Start of Information supplied
/-! ### State.setX -/

@[simp] theorem State.setX_cfg (r : RegIdx) (v : Word) : (s.setX r v).cfg = s.cfg := by unfold State.setX; split <;> rfl
@[simp] theorem State.setX_pc (r : RegIdx) (v : Word) : (s.setX r v).pc = s.pc := by unfold State.setX; split <;> rfl
@[simp] theorem State.setX_priv (r : RegIdx) (v : Word) : (s.setX r v).priv = s.priv := by unfold State.setX; split <;> rfl
@[simp] theorem State.setX_runState (r : RegIdx) (v : Word) : (s.setX r v).runState = s.runState := by unfold State.setX; split <;> rfl
@[simp] theorem State.setX_ptMode (r : RegIdx) (v : Word) : (s.setX r v).ptMode = s.ptMode := by unfold State.setX; split <;> rfl
@[simp] theorem State.setX_root (r : RegIdx) (v : Word) : (s.setX r v).root = s.root := by unfold State.setX; split <;> rfl
@[simp] theorem State.setX_paging (r : RegIdx) (v : Word) : (s.setX r v).paging = s.paging := by unfold State.setX; split <;> rfl
@[simp] theorem State.setX_ip (r : RegIdx) (v : Word) : (s.setX r v).ip = s.ip := by unfold State.setX; split <;> rfl
@[simp] theorem State.setX_csr (r : RegIdx) (v : Word) : (s.setX r v).csr = s.csr := by unfold State.setX; split <;> rfl
@[simp] theorem State.setX_tlb (r : RegIdx) (v : Word) : (s.setX r v).tlb = s.tlb := by unfold State.setX; split <;> rfl
@[simp] theorem State.setX_resv (r : RegIdx) (v : Word) : (s.setX r v).resv = s.resv := by unfold State.setX; split <;> rfl
@[simp] theorem State.setX_plic (r : RegIdx) (v : Word) : (s.setX r v).plic = s.plic := by unfold State.setX; split <;> rfl
@[simp] theorem State.setX_mem (r : RegIdx) (v : Word) : (s.setX r v).mem = s.mem := by unfold State.setX; split <;> rfl
@[simp] theorem State.setX_turns (r : RegIdx) (v : Word) : (s.setX r v).turns = s.turns := by unfold State.setX; split <;> rfl
@[simp] theorem State.setX_callbacks (r : RegIdx) (v : Word) : (s.setX r v).callbacks = s.callbacks := by unfold State.setX; split <;> rfl
@[simp] theorem State.setX_requests (r : RegIdx) (v : Word) : (s.setX r v).requests = s.requests := by unfold State.setX; split <;> rfl
@[simp] theorem State.setX_free (r : RegIdx) (v : Word) : (s.setX r v).free = s.free := by unfold State.setX; split <;> rfl

/-! ### State.setPc -/

@[simp] theorem State.setPc_cfg (v : Word) : (s.setPc v).cfg = s.cfg := rfl
@[simp] theorem State.setPc_regs (v : Word) : (s.setPc v).regs = s.regs := rfl
@[simp] theorem State.setPc_priv (v : Word) : (s.setPc v).priv = s.priv := rfl
@[simp] theorem State.setPc_runState (v : Word) : (s.setPc v).runState = s.runState := rfl
@[simp] theorem State.setPc_ptMode (v : Word) : (s.setPc v).ptMode = s.ptMode := rfl
@[simp] theorem State.setPc_root (v : Word) : (s.setPc v).root = s.root := rfl
@[simp] theorem State.setPc_paging (v : Word) : (s.setPc v).paging = s.paging := rfl
@[simp] theorem State.setPc_ip (v : Word) : (s.setPc v).ip = s.ip := rfl
@[simp] theorem State.setPc_csr (v : Word) : (s.setPc v).csr = s.csr := rfl
@[simp] theorem State.setPc_tlb (v : Word) : (s.setPc v).tlb = s.tlb := rfl
@[simp] theorem State.setPc_resv (v : Word) : (s.setPc v).resv = s.resv := rfl
@[simp] theorem State.setPc_plic (v : Word) : (s.setPc v).plic = s.plic := rfl
@[simp] theorem State.setPc_mem (v : Word) : (s.setPc v).mem = s.mem := rfl
@[simp] theorem State.setPc_turns (v : Word) : (s.setPc v).turns = s.turns := rfl
@[simp] theorem State.setPc_callbacks (v : Word) : (s.setPc v).callbacks = s.callbacks := rfl
@[simp] theorem State.setPc_requests (v : Word) : (s.setPc v).requests = s.requests := rfl
@[simp] theorem State.setPc_free (v : Word) : (s.setPc v).free = s.free := rfl

/-! ### State.advance -/

@[simp] theorem State.advance_cfg (n : Nat) : (s.advance n).cfg = s.cfg := rfl
@[simp] theorem State.advance_regs (n : Nat) : (s.advance n).regs = s.regs := rfl
@[simp] theorem State.advance_priv (n : Nat) : (s.advance n).priv = s.priv := rfl
@[simp] theorem State.advance_runState (n : Nat) : (s.advance n).runState = s.runState := rfl
@[simp] theorem State.advance_ptMode (n : Nat) : (s.advance n).ptMode = s.ptMode := rfl
@[simp] theorem State.advance_root (n : Nat) : (s.advance n).root = s.root := rfl
@[simp] theorem State.advance_paging (n : Nat) : (s.advance n).paging = s.paging := rfl
@[simp] theorem State.advance_ip (n : Nat) : (s.advance n).ip = s.ip := rfl
@[simp] theorem State.advance_csr (n : Nat) : (s.advance n).csr = s.csr := rfl
@[simp] theorem State.advance_tlb (n : Nat) : (s.advance n).tlb = s.tlb := rfl
@[simp] theorem State.advance_resv (n : Nat) : (s.advance n).resv = s.resv := rfl
@[simp] theorem State.advance_plic (n : Nat) : (s.advance n).plic = s.plic := rfl
@[simp] theorem State.advance_mem (n : Nat) : (s.advance n).mem = s.mem := rfl
@[simp] theorem State.advance_turns (n : Nat) : (s.advance n).turns = s.turns := rfl
@[simp] theorem State.advance_callbacks (n : Nat) : (s.advance n).callbacks = s.callbacks := rfl
@[simp] theorem State.advance_requests (n : Nat) : (s.advance n).requests = s.requests := rfl
@[simp] theorem State.advance_free (n : Nat) : (s.advance n).free = s.free := rfl

/-! ### State.tick -/

@[simp] theorem State.tick_cfg : (s.tick).cfg = s.cfg := rfl
@[simp] theorem State.tick_regs : (s.tick).regs = s.regs := rfl
@[simp] theorem State.tick_pc : (s.tick).pc = s.pc := rfl
@[simp] theorem State.tick_priv : (s.tick).priv = s.priv := rfl
@[simp] theorem State.tick_runState : (s.tick).runState = s.runState := rfl
@[simp] theorem State.tick_ptMode : (s.tick).ptMode = s.ptMode := rfl
@[simp] theorem State.tick_root : (s.tick).root = s.root := rfl
@[simp] theorem State.tick_paging : (s.tick).paging = s.paging := rfl
@[simp] theorem State.tick_ip : (s.tick).ip = s.ip := rfl
@[simp] theorem State.tick_csr : (s.tick).csr = s.csr := rfl
@[simp] theorem State.tick_tlb : (s.tick).tlb = s.tlb := rfl
@[simp] theorem State.tick_resv : (s.tick).resv = s.resv := rfl
@[simp] theorem State.tick_plic : (s.tick).plic = s.plic := rfl
@[simp] theorem State.tick_mem : (s.tick).mem = s.mem := rfl
@[simp] theorem State.tick_turns : (s.tick).turns = s.turns := rfl
@[simp] theorem State.tick_callbacks : (s.tick).callbacks = s.callbacks := rfl
@[simp] theorem State.tick_requests : (s.tick).requests = s.requests := rfl

/-! ### State.setCsr -/

@[simp] theorem State.setCsr_cfg (k : Nat) (v : Word) : (s.setCsr k v).cfg = s.cfg := rfl
@[simp] theorem State.setCsr_regs (k : Nat) (v : Word) : (s.setCsr k v).regs = s.regs := rfl
@[simp] theorem State.setCsr_pc (k : Nat) (v : Word) : (s.setCsr k v).pc = s.pc := rfl
@[simp] theorem State.setCsr_priv (k : Nat) (v : Word) : (s.setCsr k v).priv = s.priv := rfl
@[simp] theorem State.setCsr_runState (k : Nat) (v : Word) : (s.setCsr k v).runState = s.runState := rfl
@[simp] theorem State.setCsr_ptMode (k : Nat) (v : Word) : (s.setCsr k v).ptMode = s.ptMode := rfl
@[simp] theorem State.setCsr_root (k : Nat) (v : Word) : (s.setCsr k v).root = s.root := rfl
@[simp] theorem State.setCsr_paging (k : Nat) (v : Word) : (s.setCsr k v).paging = s.paging := rfl
@[simp] theorem State.setCsr_ip (k : Nat) (v : Word) : (s.setCsr k v).ip = s.ip := rfl
@[simp] theorem State.setCsr_tlb (k : Nat) (v : Word) : (s.setCsr k v).tlb = s.tlb := rfl
@[simp] theorem State.setCsr_resv (k : Nat) (v : Word) : (s.setCsr k v).resv = s.resv := rfl
@[simp] theorem State.setCsr_plic (k : Nat) (v : Word) : (s.setCsr k v).plic = s.plic := rfl
@[simp] theorem State.setCsr_mem (k : Nat) (v : Word) : (s.setCsr k v).mem = s.mem := rfl
@[simp] theorem State.setCsr_turns (k : Nat) (v : Word) : (s.setCsr k v).turns = s.turns := rfl
@[simp] theorem State.setCsr_callbacks (k : Nat) (v : Word) : (s.setCsr k v).callbacks = s.callbacks := rfl
@[simp] theorem State.setCsr_requests (k : Nat) (v : Word) : (s.setCsr k v).requests = s.requests := rfl
@[simp] theorem State.setCsr_free (k : Nat) (v : Word) : (s.setCsr k v).free = s.free := rfl

/-! ### State.recomputePaging -/

@[simp] theorem State.recomputePaging_cfg : (s.recomputePaging).cfg = s.cfg := rfl
@[simp] theorem State.recomputePaging_regs : (s.recomputePaging).regs = s.regs := rfl
@[simp] theorem State.recomputePaging_pc : (s.recomputePaging).pc = s.pc := rfl
@[simp] theorem State.recomputePaging_priv : (s.recomputePaging).priv = s.priv := rfl
@[simp] theorem State.recomputePaging_runState : (s.recomputePaging).runState = s.runState := rfl
@[simp] theorem State.recomputePaging_ptMode : (s.recomputePaging).ptMode = s.ptMode := rfl
@[simp] theorem State.recomputePaging_root : (s.recomputePaging).root = s.root := rfl
@[simp] theorem State.recomputePaging_ip : (s.recomputePaging).ip = s.ip := rfl
@[simp] theorem State.recomputePaging_csr : (s.recomputePaging).csr = s.csr := rfl
@[simp] theorem State.recomputePaging_resv : (s.recomputePaging).resv = s.resv := rfl
@[simp] theorem State.recomputePaging_plic : (s.recomputePaging).plic = s.plic := rfl
@[simp] theorem State.recomputePaging_mem : (s.recomputePaging).mem = s.mem := rfl
@[simp] theorem State.recomputePaging_turns : (s.recomputePaging).turns = s.turns := rfl
@[simp] theorem State.recomputePaging_callbacks : (s.recomputePaging).callbacks = s.callbacks := rfl
@[simp] theorem State.recomputePaging_requests : (s.recomputePaging).requests = s.requests := rfl
@[simp] theorem State.recomputePaging_free : (s.recomputePaging).free = s.free := rfl

/-! ### State.setPriv -/

@[simp] theorem State.setPriv_cfg (p : Priv) : (s.setPriv p).cfg = s.cfg := rfl
@[simp] theorem State.setPriv_regs (p : Priv) : (s.setPriv p).regs = s.regs := rfl
@[simp] theorem State.setPriv_pc (p : Priv) : (s.setPriv p).pc = s.pc := rfl
@[simp] theorem State.setPriv_runState (p : Priv) : (s.setPriv p).runState = s.runState := rfl
@[simp] theorem State.setPriv_ptMode (p : Priv) : (s.setPriv p).ptMode = s.ptMode := rfl
@[simp] theorem State.setPriv_root (p : Priv) : (s.setPriv p).root = s.root := rfl
@[simp] theorem State.setPriv_ip (p : Priv) : (s.setPriv p).ip = s.ip := rfl
@[simp] theorem State.setPriv_csr (p : Priv) : (s.setPriv p).csr = s.csr := rfl
@[simp] theorem State.setPriv_resv (p : Priv) : (s.setPriv p).resv = s.resv := rfl
@[simp] theorem State.setPriv_plic (p : Priv) : (s.setPriv p).plic = s.plic := rfl
@[simp] theorem State.setPriv_mem (p : Priv) : (s.setPriv p).mem = s.mem := rfl
@[simp] theorem State.setPriv_turns (p : Priv) : (s.setPriv p).turns = s.turns := rfl
@[simp] theorem State.setPriv_callbacks (p : Priv) : (s.setPriv p).callbacks = s.callbacks := rfl
@[simp] theorem State.setPriv_requests (p : Priv) : (s.setPriv p).requests = s.requests := rfl
@[simp] theorem State.setPriv_free (p : Priv) : (s.setPriv p).free = s.free := rfl

/-! ### tlbFlush -/

@[simp] theorem tlbFlush_cfg : (tlbFlush s).cfg = s.cfg := rfl
@[simp] theorem tlbFlush_regs : (tlbFlush s).regs = s.regs := rfl
@[simp] theorem tlbFlush_pc : (tlbFlush s).pc = s.pc := rfl
@[simp] theorem tlbFlush_priv : (tlbFlush s).priv = s.priv := rfl
@[simp] theorem tlbFlush_runState : (tlbFlush s).runState = s.runState := rfl
@[simp] theorem tlbFlush_ptMode : (tlbFlush s).ptMode = s.ptMode := rfl
@[simp] theorem tlbFlush_root : (tlbFlush s).root = s.root := rfl
@[simp] theorem tlbFlush_paging : (tlbFlush s).paging = s.paging := rfl
@[simp] theorem tlbFlush_ip : (tlbFlush s).ip = s.ip := rfl
@[simp] theorem tlbFlush_csr : (tlbFlush s).csr = s.csr := rfl
@[simp] theorem tlbFlush_resv : (tlbFlush s).resv = s.resv := rfl
@[simp] theorem tlbFlush_plic : (tlbFlush s).plic = s.plic := rfl
@[simp] theorem tlbFlush_mem : (tlbFlush s).mem = s.mem := rfl
@[simp] theorem tlbFlush_turns : (tlbFlush s).turns = s.turns := rfl
@[simp] theorem tlbFlush_callbacks : (tlbFlush s).callbacks = s.callbacks := rfl
@[simp] theorem tlbFlush_requests : (tlbFlush s).requests = s.requests := rfl
@[simp] theorem tlbFlush_free : (tlbFlush s).free = s.free := rfl

/-! ### enterM -/

@[simp] theorem enterM_cfg (cv tval : Word) (i : Option Nat) : (enterM cv tval i s).cfg = s.cfg := by simp only [enterM, State.setPc_cfg, State.setPriv_cfg, State.setCsr_cfg]
@[simp] theorem enterM_regs (cv tval : Word) (i : Option Nat) : (enterM cv tval i s).regs = s.regs := by simp only [enterM, State.setPc_regs, State.setPriv_regs, State.setCsr_regs]
@[simp] theorem enterM_runState (cv tval : Word) (i : Option Nat) : (enterM cv tval i s).runState = s.runState := by simp only [enterM, State.setPc_runState, State.setPriv_runState, State.setCsr_runState]
@[simp] theorem enterM_ptMode (cv tval : Word) (i : Option Nat) : (enterM cv tval i s).ptMode = s.ptMode := by simp only [enterM, State.setPc_ptMode, State.setPriv_ptMode, State.setCsr_ptMode]
@[simp] theorem enterM_root (cv tval : Word) (i : Option Nat) : (enterM cv tval i s).root = s.root := by simp only [enterM, State.setPc_root, State.setPriv_root, State.setCsr_root]
@[simp] theorem enterM_ip (cv tval : Word) (i : Option Nat) : (enterM cv tval i s).ip = s.ip := by simp only [enterM, State.setPc_ip, State.setPriv_ip, State.setCsr_ip]
@[simp] theorem enterM_resv (cv tval : Word) (i : Option Nat) : (enterM cv tval i s).resv = s.resv := by simp only [enterM, State.setPc_resv, State.setPriv_resv, State.setCsr_resv]
@[simp] theorem enterM_plic (cv tval : Word) (i : Option Nat) : (enterM cv tval i s).plic = s.plic := by simp only [enterM, State.setPc_plic, State.setPriv_plic, State.setCsr_plic]
@[simp] theorem enterM_mem (cv tval : Word) (i : Option Nat) : (enterM cv tval i s).mem = s.mem := by simp only [enterM, State.setPc_mem, State.setPriv_mem, State.setCsr_mem]
@[simp] theorem enterM_turns (cv tval : Word) (i : Option Nat) : (enterM cv tval i s).turns = s.turns := by simp only [enterM, State.setPc_turns, State.setPriv_turns, State.setCsr_turns]
@[simp] theorem enterM_callbacks (cv tval : Word) (i : Option Nat) : (enterM cv tval i s).callbacks = s.callbacks := by simp only [enterM, State.setPc_callbacks, State.setPriv_callbacks, State.setCsr_callbacks]
@[simp] theorem enterM_requests (cv tval : Word) (i : Option Nat) : (enterM cv tval i s).requests = s.requests := by simp only [enterM, State.setPc_requests, State.setPriv_requests, State.setCsr_requests]
@[simp] theorem enterM_free (cv tval : Word) (i : Option Nat) : (enterM cv tval i s).free = s.free := by simp only [enterM, State.setPc_free, State.setPriv_free, State.setCsr_free]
End of Information supplied
— What the task requires —
Give an exact copy of every line from the one holding "theorem enterM_callbacks (cv" through the end of the records, both included, and no other lines.

— Reply to the exercise —
@[simp] theorem enterM_callbacks (cv tval : Word) (i : Option Nat) : (enterM cv tval i s).callbacks = s.callbacks := by simp only [enterM, State.setPc_callbacks, State.setPriv_callbacks, State.setCsr_callbacks]
@[simp] theorem enterM_requests (cv tval : Word) (i : Option Nat) : (enterM cv tval i s).requests = s.requests := by simp only [enterM, State.setPc_requests, State.setPriv_requests, State.setCsr_requests]
@[simp] theorem enterM_free (cv tval : Word) (i : Option Nat) : (enterM cv tval i s).free = s.free := by simp only [enterM, State.setPc_free, State.setPriv_free, State.setCsr_free]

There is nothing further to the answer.